# movie for all furries



## TelknorDragon (Apr 2, 2010)

Well I just finished watching a movie for any furry.  The Fantastic Mr. Fox  the trailer is here http://www.youtube.com/watch?v=n2igjYFojUo  An hour and twenty seven min long and worth every one.


----------



## Nothing Too Interesting (Apr 2, 2010)

I'm _pretty _sure there isn't anyone one here who hasn't heard of that movie.
But thank you for the reccommendation.


----------



## Fuzzy Alien (Apr 2, 2010)

What the cuss?

I love Fantastic Mr. Fox. Kristofferson's my fave. :3


----------



## Willow (Apr 3, 2010)

There are a lot of furry movies out there...


----------



## Taralack (Apr 3, 2010)

So have you guys watched Avatar? :V


----------



## Nothing Too Interesting (Apr 3, 2010)

Toraneko said:


> So have you guys watched Avatar? :V


 
I enjoyed that movie.


----------



## JDFox (Apr 3, 2010)

I watched Avatar, and it was sub par at best.  I have NO idea what so many people saw in that movie, it just boggles the mind.  In fact, half way through I said screw the whole thing and started routing for the bad guys.  I wanted one of the mechs SOO bad.

But back on topic, I've never seen Fantastic Mr. Fox.  I intended to go see it, but I never did.  Guess that means good ole Utorrent is gonna get a work out tonight.


----------



## Moonfall The Fox (Apr 3, 2010)

I wanted to see it too :/


----------



## Bando (Apr 3, 2010)

Fuzzy Alien said:


> What the cuss?
> 
> I love Fantastic Mr. Fox. Kristofferson's my fave. :3



I enjoyed it also, Kristofferson was my favorite as well.

Quirky little movie, I liked the humor in it. Clustercuss


----------



## Wulfe (Apr 3, 2010)

JDFox said:


> I watched Avatar, and it was sub par at best.  I have NO idea what so many people saw in that movie, it just boggles the mind.  In fact, half way through I said screw the whole thing and started routing for the bad guys.  I wanted one of the mechs SOO bad.

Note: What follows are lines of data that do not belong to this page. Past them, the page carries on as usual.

-- ==== Sys2Proof/Laws/Exec.lean ====
section
/-! SUPPORT. One arm of `exec` at a time: the meaning that each constructor calls. -/

namespace Sys2Proof.Machine
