/-! `Quad.trapReturn` -/

@[simp] theorem Quad.trapReturn_em (q : Quad) : (q.trapReturn).em = q.em := rfl
@[simp] theorem Quad.trapReturn_s (q : Quad) : (q.trapReturn).s = q.s := rfl
@[simp] theorem Quad.trapReturn_f (q : Quad) : (q.trapReturn).f = q.f := rfl
@[simp] theorem Quad.trapReturn_lanes (q : Quad) : (q.trapReturn).lanes = q.lanes := rfl
@[simp] theorem Quad.trapReturn_fmt (q : Quad) : (q.trapReturn).fmt = q.fmt := rfl
@[simp] theorem Quad.trapReturn_scb (q : Quad) : (q.trapReturn).scb = q.scb := rfl
@[simp] theorem Quad.trapReturn_seed (q : Quad) : (q.trapReturn).seed = q.seed := rfl
@[simp] theorem Quad.trapReturn_joins (q : Quad) : (q.trapReturn).joins = q.joins := rfl
@[simp] theorem Quad.trapReturn_trapinfo (q : Quad) : (q.trapReturn).trapinfo = q.trapinfo := rfl
@[simp] theorem Quad.trapReturn_trappc (q : Quad) : (q.trapReturn).trappc = q.trappc := rfl
@[simp] theorem Quad.trapReturn_trapSrc (q : Quad) : (q.trapReturn).trapSrc = q.trapSrc := rfl
@[simp] theorem Quad.trapReturn_exited (q : Quad) : (q.trapReturn).exited = q.exited := rfl
@[simp] theorem Quad.trapReturn_gen (q : Quad) : (q.trapReturn).gen = q.gen := rfl
@[simp] theorem Quad.trapReturn_wait (q : Quad) : (q.trapReturn).wait = q.wait := rfl
@[simp] theorem Quad.trapReturn_pends (q : Quad) : (q.trapReturn).pends = q.pends := rfl
@[simp] theorem Quad.trapReturn_pendTraps (q : Quad) : (q.trapReturn).pendTraps = q.pendTraps := rfl
@[simp] theorem Quad.trapReturn_waitTrap (q : Quad) : (q.trapReturn).waitTrap = q.waitTrap := rfl
@[simp] theorem Quad.trapReturn_deferred (q : Quad) : (q.trapReturn).deferred = q.deferred := rfl
@[simp] theorem Quad.trapReturn_relFence (q : Quad) : (q.trapReturn).relFence = q.relFence := rfl
@[simp] theorem Quad.trapReturn_acqLines (q : Quad) : (q.trapReturn).acqLines = q.acqLines := rfl
@[simp] theorem Quad.trapReturn_poll (q : Quad) : (q.trapReturn).poll = q.poll := rfl
@[simp] theorem Quad.trapReturn_drainSt (q : Quad) : (q.trapReturn).drainSt = q.drainSt := rfl
@[simp] theorem Quad.trapReturn_stamp (q : Quad) : (q.trapReturn).stamp = q.stamp := rfl
@[simp] theorem Quad.trapReturn_fetched (q : Quad) : (q.trapReturn).fetched = q.fetched := rfl

end Sys2Proof.Machine
end

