/-! ### What no line may come to -/

/-- The state in which the assembler looks at an instruction: a wave of 4 × 2^lgwave lanes, of a kernel with these
registers, has reached it as one gang inside a clause that sets both flags, with a value in the format register. -/
def asmState (regs lgwave : Nat) (fmt : BitVec 13) (i : Instr) : State :=
  let s := State.reset.placeCode (encode i)
  let q : Quad := { placeQuad ((encode i).headD 0) with fmt := fmt }
  { s.modTeam 0 fun t =>
      { t with
        kernel := { t.kernel with regs := regs, lgwave := lgwave }
        waves := t.waves.map fun w =>
          { w with gangs := w.gangs.map fun g => { g with lg := lgwave }, quads := List.replicate (2 ^ lgwave) q } }
    with cur := .gang 0 0 0 }

/-- The instruction raises an illegal-instruction or illegal-operand fault in that state. -/
def illegalIn (regs lgwave : Nat) (fmt : BitVec 13) (i : Instr) : Bool :=
  match exec i (asmState regs lgwave fmt i) with
  | .next t =>
    let c := slice (t.quad 0 0 0).trapinfo 59 54
    c == TrapCause.illegalInstr.code || c == TrapCause.illegalOperand.code
  | .fault _ => false
  | .refused _ => false

/-- The values of the format register that name a family (R383, R385), with each pair of types once. -/
def formats : List (BitVec 13) :=
  (upTo 32).flatMap fun a => (upTo 32).filterMap fun b =>
    let f := BitVec.ofNat 13 (a + 2 ^ 8 * b)
    if (familyOf f).isSome then some f else none

/-- The instruction raises an illegal-instruction or illegal-operand fault of R290 in a kernel with these registers
and lanes (R297). What `mma` and `mmas` meet depends on the format register, a run-time value: they are rejected when they
fault under each of its values. The fault of a return outside a handler is no matter of its encoding. -/
def illegalAt (regs lgwave : Nat) (i : Instr) : Bool :=
  match i with
  | .tret | .tretDecline => false
  | .mma _ _ _ | .mmas _ _ _ _ => formats.all fun f => illegalIn regs lgwave f i
  | i => illegalIn regs lgwave 0 i

/-! ### Strides -/

/-- The field of a stride (R288): the largest exponent for which the mantissa is an integer of magnitude at most 63; none
where there is none. -/
def strideField (x : Int) : Option (BitVec 10) :=
  if x = 0 then some 0
  else
    ((upTo 8).reverse.find? fun e => x.natAbs % 2 ^ e == 0 && decide (x.natAbs / 2 ^ e ≤ 63)).map fun e =>
      BitVec.ofNat 10 ((if x < 0 then 2 ^ 9 else 0) + 2 ^ 6 * e + x.natAbs / 2 ^ e)

/-- A level of a loop nest as it is written: its extent and the strides of operands D, X and Y. -/
def asmLevel (extent : BitVec 16) (d x y : Int) : Option Level :=
  match strideField d, strideField x, strideField y with
  | some d, some x, some y => some { extent := extent, d := d, x := x, y := y }
  | _, _, _ => none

The visuals were "next generation" or somethin but the plot of the movie was complete garbage...Felt like i was in history class


----------



## Sauvignon (Apr 3, 2010)

Fact: The greatest film since Surf's Up.


----------



## Scotty1700 (Apr 3, 2010)

JDFox said:


> I watched Avatar, and it was sub par at best.  I have NO idea what so many people saw in that movie, it just boggles the mind.  In fact, half way through I said screw the whole thing and *started routing for the bad guys.  I wanted one of the mechs SOO bad*.
> 
> But back on topic, I've never seen Fantastic Mr. Fox.  I intended to go see it, but I never did.  Guess that means good ole Utorrent is gonna get a work out tonight.



FFFFFUuuu- I haven't seen the movie and I wanted the army peoplez to win and kill the evil blue aliens.


----------



## shiveringpup (Apr 3, 2010)

i just finish watching the movie and it was hilarious.
blueberries for everyone!!


----------



## Takun (Apr 3, 2010)

Funny that I just watched it today after renting it yesterday.  Great movie.

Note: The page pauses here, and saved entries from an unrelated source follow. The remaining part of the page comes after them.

theorem execEngineRingFreeWaitEnd_inv {core q} (hs : s.Inv) : (execEngineRingFreeWaitEnd core q s).Inv := by
  unfold execEngineRingFreeWaitEnd Out.Inv
  dsimp only
  split
  · exact hs
  · split
    · exact hs
    · split
      · grind [State.ringFails_inv, ringWord_inv, engWait_inv, copyBytes_inv, State.lastWrite_inv,
          State.completeHead_inv, State.setHead_inv]
      · exact hs

theorem State.publishAdd_inv {core q e r} (hs : s.Inv) : (s.publishAdd core q e r).Inv := by
  unfold State.publishAdd
  dsimp only
  split
  · exact State.completeHead_inv (engAddAs_inv hs)
  · exact State.setHead_inv (engAddAs_inv hs)

theorem execEngineRingPublish_inv {core q} (hs : s.Inv) : (execEngineRingPublish core q s).Inv := by
  unfold execEngineRingPublish Out.Inv
  dsimp only
  split
  · exact hs
  · split
    · exact hs
    · split
      · grind [State.ringFails_inv, ringWord_inv, State.publishAdd_inv, engWait_inv, State.completeHead_inv,
          State.setHead_inv]
      · exact hs

/-! ### The tender -/

theorem State.tenderNote_inv {p off} (hs : s.Inv) : (s.tenderNote p off).Inv := hs.update

theorem State.replyTo_inv {p r} (hs : s.Inv) : (s.replyTo p r).Inv := State.modPort_inv hs

theorem State.blockWrite_inv {p c off k} (hs : s.Inv) (hk : ∀ t, t.Inv → (k t).Inv) :
    (s.blockWrite p c off k).Inv := by
  unfold State.blockWrite
  split
  · exact hs
  · split
    · exact hk s hs
    · exact State.tenderNote_inv hs

theorem State.blockRead_inv {p c off k} (hs : s.Inv) (hk : ∀ t, t.Inv → (k t).1.Inv) :
    (s.blockRead p c off k).Inv := by
  unfold State.blockRead
  split
  · exact State.replyTo_inv hs
  · split
    · exact State.replyTo_inv (hk s hs)
    · exact State.replyTo_inv (State.tenderNote_inv hs)

theorem State.setResult_inv {c n} (hs : s.Inv) : (s.setResult c n).Inv := State.modCtx_inv hs

theorem State.touchRange_inv {c pa n} (hs : s.Inv) : (s.touchRange c pa n).Inv :=
  foldl_inv (fun _ _ => State.touchLine_inv) hs

theorem State.deviceFault_inv {c src va f} (hs : s.Inv) : (s.deviceFault c src va f).Inv :=
  State.logFault_inv hs

theorem State.queueFetch_inv {c q va w off kind} (hs : s.Inv) : (s.queueFetch c q va w off kind).1.Inv := by
  unfold State.queueFetch
  grind [sendRemote_inv, State.log_inv, State.Inv.update]

theorem State.clearFetches_inv {c q} (hs : s.Inv) : (s.clearFetches c q).Inv := hs.update

theorem deviceRead_inv {c q src va n} (hs : s.Inv) : (deviceRead s c q src va n).1.Inv := by
  unfold deviceRead
  refine foldl_fst_inv (fun x p hx => ?_) hs
  have ht := translateWalk_inv (c := c) (va := p.1) (n := .read) hx
  dsimp only
  split
  · exact hx
  · exact hx
  · split
    · grind [State.deviceFault_inv]
    · grind [State.log_inv, State.touchRange_inv, State.lowAs_inv, hostBytes_inv, State.queueFetch_inv]

theorem tenderRead_inv {c va n} (hs : s.Inv) : (tenderRead s c va n).1.Inv := by
  unfold tenderRead
  grind [deviceRead_inv]

theorem tenderWrite_inv {c va bs t} (hs : s.Inv) (e : tenderWrite s c va bs = some t) : t.Inv := by
  have hw : ∀ t, tenderWrite s c va bs = some t → t.Inv := by
    unfold tenderWrite
    refine List.foldlRecOn (motive := fun x : Option State × List Byte => ∀ t, x.1 = some t → t.Inv) _ _
      (by grind) fun x hx p _ => ?_
    grind [translateWalk_inv, State.homeWrites_inv, State.lowAs_inv]
  exact hw t e

theorem State.counterPoison_inv {c src va need} (hs : s.Inv) : (s.counterPoison c src va need).Inv := by
  unfold State.counterPoison
  split
  · exact hs
  · split
    · split
      · exact State.log_inv hs
      · exact hs
    · exact State.deviceFault_inv hs

theorem State.queueCounter_inv {c q va} (hs : s.Inv) : (s.queueCounter c q va).1.Inv := by
  unfold State.queueCounter
  grind [State.touchWalk_inv, State.dirtyLine_inv, translateWalk_inv, State.queueFetch_inv,
    State.counterPoison_inv]

theorem dispatchAdd_inv {c va addend who} (hs : s.Inv) : (dispatchAdd s c va addend who).state.Inv := by
  unfold dispatchAdd
  grind [State.log_inv, State.touchWalk_inv, State.dirtyLine_inv, State.orderAll_inv, releaseOutside_inv,
    State.homeWrite_inv, translateWalk_inv, sendRemote_inv, State.counterPoison_inv, BothInv, AddDone.state]

theorem State.finishPacket_inv {c q id} (hs : s.Inv) : (s.finishPacket c q id).Inv := by
  unfold State.finishPacket
  dsimp only
  split
  · split
    · exact State.raise_inv (State.modQueue_inv hs)
    · exact State.modQueue_inv hs
  · exact State.modQueue_inv hs

theorem State.stopQueue_inv {c q code detail va} (hs : s.Inv) : (s.stopQueue c q code detail va).Inv :=
  State.log_inv (State.modQueue_inv hs)

theorem State.enterPacket_inv {c q e} (hs : s.Inv) : (s.enterPacket c q e).Inv := by
  unfold State.enterPacket
  grind [State.modQueue_inv, State.bumpId_inv, State.modCtx_inv, State.finishPacket_inv, State.Inv.update]

theorem State.packetEnters_inv {c q} (hs : s.Inv) : (s.packetEnters c q).Inv := by
  unfold State.packetEnters
  split
  · exact State.enterPacket_inv hs
  · exact hs

theorem State.entryFails_inv {c q detail} (hs : s.Inv) : (s.entryFails c q detail).Inv := by
  unfold State.entryFails
  split
  · exact State.stopQueue_inv (State.modQueue_inv hs)
  · exact hs

theorem State.wakeAll_inv (hs : s.Inv) : s.wakeAll.Inv := by
  unfold State.wakeAll
  grind [State.wake_inv, foldl_inv]

theorem State.finishQueued_inv {c} (hs : s.Inv) : (s.finishQueued c).Inv :=
  foldl_inv (fun _ _ => State.performAcc_inv) hs

theorem State.resetSequence_inv {c} (hs : s.Inv) : (s.resetSequence c).Inv := by
  have hw : ((upTo 288).foldl (fun s k => writeBackBound s k c) s).Inv :=
    foldl_inv (fun _ _ => writeBackBound_inv) hs
  unfold State.resetSequence
  generalize (upTo 288).foldl (fun s k => writeBackBound s k c) s = u at hw ⊢
  refine State.wakeAll_inv (State.modCtx_inv (State.Inv.update (State.finishQueued_inv (State.Inv.update
    (hw.mapTeams fun t ht => ?_)))))
  split
  · rfl
  · exact ht

/-! ### Contexts -/

theorem attachQueue_inv {c q} (hs : s.Inv) : (attachQueue s c q).Inv := by
  unfold attachQueue
  dsimp only
  split
  · exact State.modQueue_inv (tenderRead_inv hs)
  · exact State.log_inv (State.modQueue_inv (tenderRead_inv hs))

theorem attachWindow_inv {c w} (hs : s.Inv) : (attachWindow s c w).Inv := by
  unfold attachWindow
  grind [State.modCtx_inv, tenderRead_inv, State.log_inv]

theorem attachTables_inv {c} (hs : s.Inv) : (attachTables s c).Inv := by
  unfold attachTables
  grind [attachWindow_inv, attachQueue_inv, foldl_inv]

theorem State.refuseCommand_inv {c} (hs : s.Inv) : (s.refuseCommand c).Inv := State.setResult_inv hs

theorem State.finishCommand_inv {c result} (hs : s.Inv) : (s.finishCommand c result).Inv :=
  State.raise_inv (State.setResult_inv hs)

theorem State.startCommand_inv {c} (hs : s.Inv) : (s.startCommand c).Inv := State.modCtx_inv hs

theorem State.endCommand_inv {c} (hs : s.Inv) : (s.endCommand c).Inv := State.raise_inv (State.modCtx_inv hs)

theorem State.command_inv {p c k} (hs : s.Inv) (hk : ∀ t, t.Inv → (k t).Inv) : (s.command p c k).Inv := by
  unfold State.command
  grind [State.blockWrite_inv, State.setResult_inv]

theorem State.createCtx_inv {c} (hs : s.Inv) : (s.createCtx c).Inv := by
  unfold State.createCtx
  split
  · exact State.finishCommand_inv (State.modCtx_inv hs.update)
  · exact State.modCtx_inv hs

theorem execCtxcmdCreate_inv {port ctx} (hs : s.Inv) : (execCtxcmdCreate port ctx s).Inv :=
  State.command_inv hs fun _ => State.createCtx_inv

theorem State.bindCtx_inv {c} (hs : s.Inv) : (s.bindCtx c).Inv := by
  unfold State.bindCtx
  split
  · split
    · exact State.startCommand_inv hs
    · exact State.finishCommand_inv hs
  · exact State.refuseCommand_inv hs

theorem execCtxcmdBind_inv {port ctx} (hs : s.Inv) : (execCtxcmdBind port ctx s).Inv :=
  State.command_inv hs fun _ => State.bindCtx_inv

theorem execBindComplete_inv {ctx} (hs : s.Inv) : (execBindComplete ctx s).Inv := by
  unfold execBindComplete
  grind [attachTables_inv, State.modCtx_inv, State.endCommand_inv, State.setResult_inv, Out.Inv]

theorem State.startRun_inv {c} (hs : s.Inv) : (s.startRun c).Inv := State.modCtx_inv hs.update

theorem State.quiesceCtx_inv {c} (hs : s.Inv) : (s.quiesceCtx c).Inv := by
  unfold State.quiesceCtx
  split
  · exact State.modCtx_inv (State.startCommand_inv hs.update)
  · exact State.modCtx_inv hs

theorem execCtxcmdQuiesce_inv {port ctx} (hs : s.Inv) : (execCtxcmdQuiesce port ctx s).Inv :=
  State.command_inv hs fun _ => State.quiesceCtx_inv

theorem State.enterReset_inv {c} (hs : s.Inv) : (s.enterReset c).Inv := by
  unfold State.enterReset
  grind [State.resetSequence_inv, State.modCtx_inv, State.raise_inv]

theorem State.resetCtx_inv {c} (hs : s.Inv) : (s.resetCtx c).Inv := by
  unfold State.resetCtx
  grind [State.startCommand_inv, State.enterReset_inv, State.refuseCommand_inv]

theorem execCtxcmdReset_inv {port ctx} (hs : s.Inv) : (execCtxcmdReset port ctx s).Inv :=
  State.blockWrite_inv hs fun _ => State.resetCtx_inv

theorem execResetSequenceComplete_inv {ctx} (hs : s.Inv) : (execResetSequenceComplete ctx s).Inv := by
  unfold execResetSequenceComplete
  grind [attachTables_inv, State.modCtx_inv, State.endCommand_inv, Out.Inv]

theorem State.destroyCtx_inv {c} (hs : s.Inv) : (s.destroyCtx c).Inv := by
  unfold State.destroyCtx
  grind [State.startCommand_inv, State.resetSequence_inv, State.modCtx_inv, State.refuseCommand_inv]

theorem execCtxcmdDestroy_inv {port ctx} (hs : s.Inv) : (execCtxcmdDestroy port ctx s).Inv :=
  State.command_inv hs fun _ => State.destroyCtx_inv

theorem execDestroySequenceComplete_inv {ctx} (hs : s.Inv) : (execDestroySequenceComplete ctx s).Inv := by
  unfold execDestroySequenceComplete
  grind [State.resetSequence_inv, State.modCtx_inv, State.Inv.update, Out.Inv]

theorem State.setOwner_inv {c o} (hs : s.Inv) : (s.setOwner c o).Inv := hs.update

theorem State.ownResult_inv {p n} (hs : s.Inv) : (s.ownResult p n).Inv := State.modPort_inv hs

theorem State.ownCmd_inv {p val} (hs : s.Inv) : (s.ownCmd p val).Inv := by
  unfold State.ownCmd
  dsimp only
  split
  · exact hs
  · split
    · exact State.tenderNote_inv (State.ownResult_inv hs)
    · split
      · exact State.tenderNote_inv (State.ownResult_inv hs)
      · split
        · exact State.ownResult_inv (State.setOwner_inv hs)
        · exact State.ownResult_inv (State.setOwner_inv hs)
        · exact State.ownResult_inv (State.setOwner_inv hs)
        · exact State.tenderNote_inv (State.ownResult_inv hs)

theorem execOwncmd_inv {port val} (hs : s.Inv) : (execOwncmd port val s).Inv := State.ownCmd_inv hs

theorem State.startInv_inv {c val} (hs : s.Inv) : (s.startInv c val).Inv := by
  unfold State.startInv
  dsimp only
  split
  · exact State.setResult_inv hs
  · split
    · exact State.setResult_inv hs
    · exact State.modCtx_inv hs.update

theorem execCtxinv_inv {port ctx val} (hs : s.Inv) : (execCtxinv port ctx val s).Inv :=
  State.blockWrite_inv hs fun _ => State.startInv_inv

theorem State.invCore_inv {c r core} (hs : s.Inv) : (s.invCore c r core).Inv :=
  State.modCore_inv (foldl_inv (fun _ _ => writeBackOne_inv) hs)

theorem execCtxinvComplete_inv {ctx} (hs : s.Inv) : (execCtxinvComplete ctx s).Inv := by
  unfold execCtxinvComplete
  grind [State.invCore_inv, State.modCtx_inv, foldl_inv, Out.Inv]

/-! ### Control -/

theorem State.yieldSlot_inv {g} (hs : s.Inv) : (s.yieldSlot g).Inv := by
  unfold State.yieldSlot
  dsimp only
  split
  · exact hs
  · exact State.modWave_inv hs

theorem execClauseHeader_inv {h} (hs : s.Inv) : (execClauseHeader h s).Inv := by
  unfold execClauseHeader
  grind [withGang_inv, State.raiseDeferred_inv, State.mapGang_inv, State.occupy_inv, State.yieldSlot_inv]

I liked Ash the best though.  Poor kid was always ignored for being weird.


----------



## Willow (Apr 3, 2010)

Toraneko said:


> So have you guys watched Avatar? :V


Wanted to see it..never got around to it...want to...waiting for DVD


----------



## JDFox (Apr 3, 2010)

Wulfe said:


> The visuals were "next generation" or somethin but the plot of the movie was complete garbage...Felt like i was in history class



I agree with you there, the visuals were absolutely stunning and for that the movie gets an A+++  But the plot was boring and rather dry, I think a friend of mine put it best.  She said it reminded her of a bad Disney movie XD



Scotty1700 said:


> FFFFFUuuu- I haven't seen the movie and I wanted the army peoplez to win and kill the evil blue aliens.

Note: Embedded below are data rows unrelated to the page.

/-! ### The log and the checkpoints (R280) -/

/-- Drops the oldest checkpoint with the entries below the next one's. -/
def Walker.dropOldest (w : Walker) : Walker :=
  match w.ckpts with
  | [] => w
  | [_] => { w with ckpts := [], log := [] }
  | _ :: c :: cs =>
    { w with
      ckpts := (c :: cs).map (fun x => { x with logPos := x.logPos - c.logPos })
      log := w.log.drop c.logPos }

/-- Drops checkpoints until some entries fit. -/
def Walker.fit (n : Nat) : Nat → Walker → Walker
  | 0, w => w
  | k + 1, w => if w.ckpts ≠ [] ∧ 2048 < w.log.length + n then Walker.fit n k w.dropOldest else w

/-- Logs the entries of a step: the slot, and the positions written. -/
def Walker.logStep (w : Walker) (ents : List Nat) : Walker × List Nat :=
  let w := Walker.fit ents.length 17 w
  if w.ckpts = [] then ({ w with log := [] }, [])
  else ({ w with log := w.log ++ ents }, (List.range ents.length).map (fun k => w.log.length + k))

/-! ### GBIND -/

/-- GBIND (R285). -/
def execGbind (d : Fin 16) (a : Fin 32) (s : State) : Out :=
  s.run (.gbind d a) .cutting (fun is => do
    let n ← slotNum is a
    let img ← getR is d
    if img.toNat % 64 ≠ 0 then trap { cause := Cause.align, val := offOf img, win := winOf img }
    let sp := (← getW is).gspill.toList.getD n 0
    if sp.toNat % 2 = 0 then gdone is n gNospill
    else
      match ← gheader is img with
      | none => gdone is n gImg
      | some h =>
        setSlot is n (some { image := img, hdr := h, spill := sp.toNat / 2 ^ 13 * 2 ^ 13, st := h.start })
        gdone is n gOk)

/-- GBIND.FREE (R285). -/
def execGbindFree (a : Fin 32) (s : State) : Out :=
  s.run (.gbindFree a) .cutting (fun is => do
    let n ← slotNum is a
    setSlot is n none
    gdone is n gOk)

/-! ### GSTEP -/

/-- The outcome of GSTEP on a bound slot without an error: the result, the slot. -/
def gstepRun (is : Issue) (w : Walker) (t : Nat) : M (Nat × Walker) := do
  match ← gtry is w false t with
  | .eos => return (gOk, { w with done := true, tokens := (w.tokens + 1) % 2 ^ 32 })
  | .run r =>
    let l := w.logStep r.ents
    return (gOk, { l.1 with st := r.st, stack := r.stack, tokens := (w.tokens + 1) % 2 ^ 32 })
  | .code c _ =>
    if c = gOvf then return (c, { w with err := 1 })
    else if c = gImg then return (c, { w with err := 2 })
    else return (c, w)

/-- The spill writes of a committed step. -/
def gstepSpill (is : Issue) (w : Walker) (t : Nat) : M Unit := do
  match ← gtry is w false t with
  | .run r =>
    let as := r.outs.map (spillSym w.spill) ++ ((w.logStep r.ents).2).map (spillLog w.spill)
    if as ≠ [] then spillWrite is as
  | _ => pure ()

/-- A bound slot with its image's header, which is read when an instruction first needs it after a context restore (R296, log entry 87);
none where the header is bad. -/
def getHead (is : Issue) (w : Walker) : M (Option Walker) := do
  if w.hdr.size = 0 then return (← gheader is w.image).map (fun h => { w with hdr := h })
  else return some w

/-- GSTEP (R286). When the entry of the state that EOSOK asks for is malformed, the step is undone with GIMG (R277). -/
def execGstep (d a b : Fin 32) (s : State) : Out :=
  s.run (.gstep d a b) .cutting (fun is => do
    let n ← slotNum is a
    let t := (← getS is b).toNat
    let bad (w : Walker) : M Unit := do
      setSlot is n (some { w with err := 2 })
      setS is d (gstatus (some { w with err := 2 }) gImg false)
      gdone is n gImg
    match ← getSlot is n with
    | none =>
      setS is d (gstatus none gUnbound false)
      gdone is n gUnbound
    | some w =>
      if w.err ≠ 0 then
        setS is d (gstatus (some w) (w.err + 1) false)
        gdone is n (w.err + 1)
      else match ← getHead is w with
      | none => bad w
      | some w =>
        let r ← gstepRun is w t
        match ← geosok is r.2 with
        | none => bad w
        | some e =>
          if r.1 = gOk then gstepSpill is w t
          setSlot is n (some r.2)
          setS is d (gstatus (some r.2) r.1 e)
          gdone is n r.1)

I wont spoil it for you, but dude the Marines in the movie kick some ASS.  Bad guys are not, they had some seriously sweet tech.  The helicopter...things, whatever they were were sweet.  And the mechs, ohhh the mechs made me a happy camper.

Back on topic, I just finished watching Fantastic Mr. Fox (Took all of 35 minutes to download)  Good movie, I liked it.


----------



## zesty (Apr 3, 2010)

I saw that awhile back, and honestly didn't care for it much.  I loved the stop motion work, but I thought the movie was very boring with a few good jokes.  I did like the breakfast scene though, lol.


----------



## TashkentFox (Apr 3, 2010)

I've got Avatar on pirate DVD, it's shit, I wanted the bad guys to win.


----------



## JoeStrike (Apr 3, 2010)

I bought the 'Making of Fantastic Mr Fox' book - hardcover & $25 (!) but I just had to have it. Beyond all the production photographs it was filled with GORGEOUS concept art - paintings, storyboard sketches etc - that would've been right at home on Fur Affinity (except for the lack of porn).

I dug Avatar - visuals were beautiful & totally convincing - not a single frame in the entire movie that looked like it came out of a computer. As for the plot, it was an old old story - 'white man goes native.' Been done dozens of times, at least. (Dances with Wolves etc)


----------



## Altamont (Apr 3, 2010)

I actually love both of the movies. Fantastic Mr. Fox had an amazing style of quirky humor and some excellent animation, and I thought Avatar was incredible to behold.

And yeah yeah yeah, the plot was cliche and had been told before. But so have hundreds of other plots to hundreds of other great movies. I thought Avatar embraced the old-school story it had and told it in a way that was more interesting and exciting manner than many of the other "gone native" plots.

Mr. Fox: 9/10

Avatar: 9/10


----------



## Hir (Apr 3, 2010)

*sigh* Furfags...


----------



## LycanBlade (Apr 3, 2010)

im on the fence about watchin this one, on one hand it looks funny and prolly a good movie

but on the other hand i absolutely HATE the animation/art style of it


----------



## Smelge (Apr 3, 2010)

I would absolutely love to see Fantastic Mr Fox, if I wasn't y'know, over the age of 5.


----------



## Raiven (Apr 3, 2010)

Voidrunners said:


> I would absolutely love to see Fantastic Mr Fox, if I wasn't y'know, over the age of 5.


 
Trust me, it's just as much for adults as it is for kids, maybe even moreso.
And it was great!


----------



## Rachrix (Apr 5, 2010)

WillowWulf said:


> There are a lot of furry movies out there...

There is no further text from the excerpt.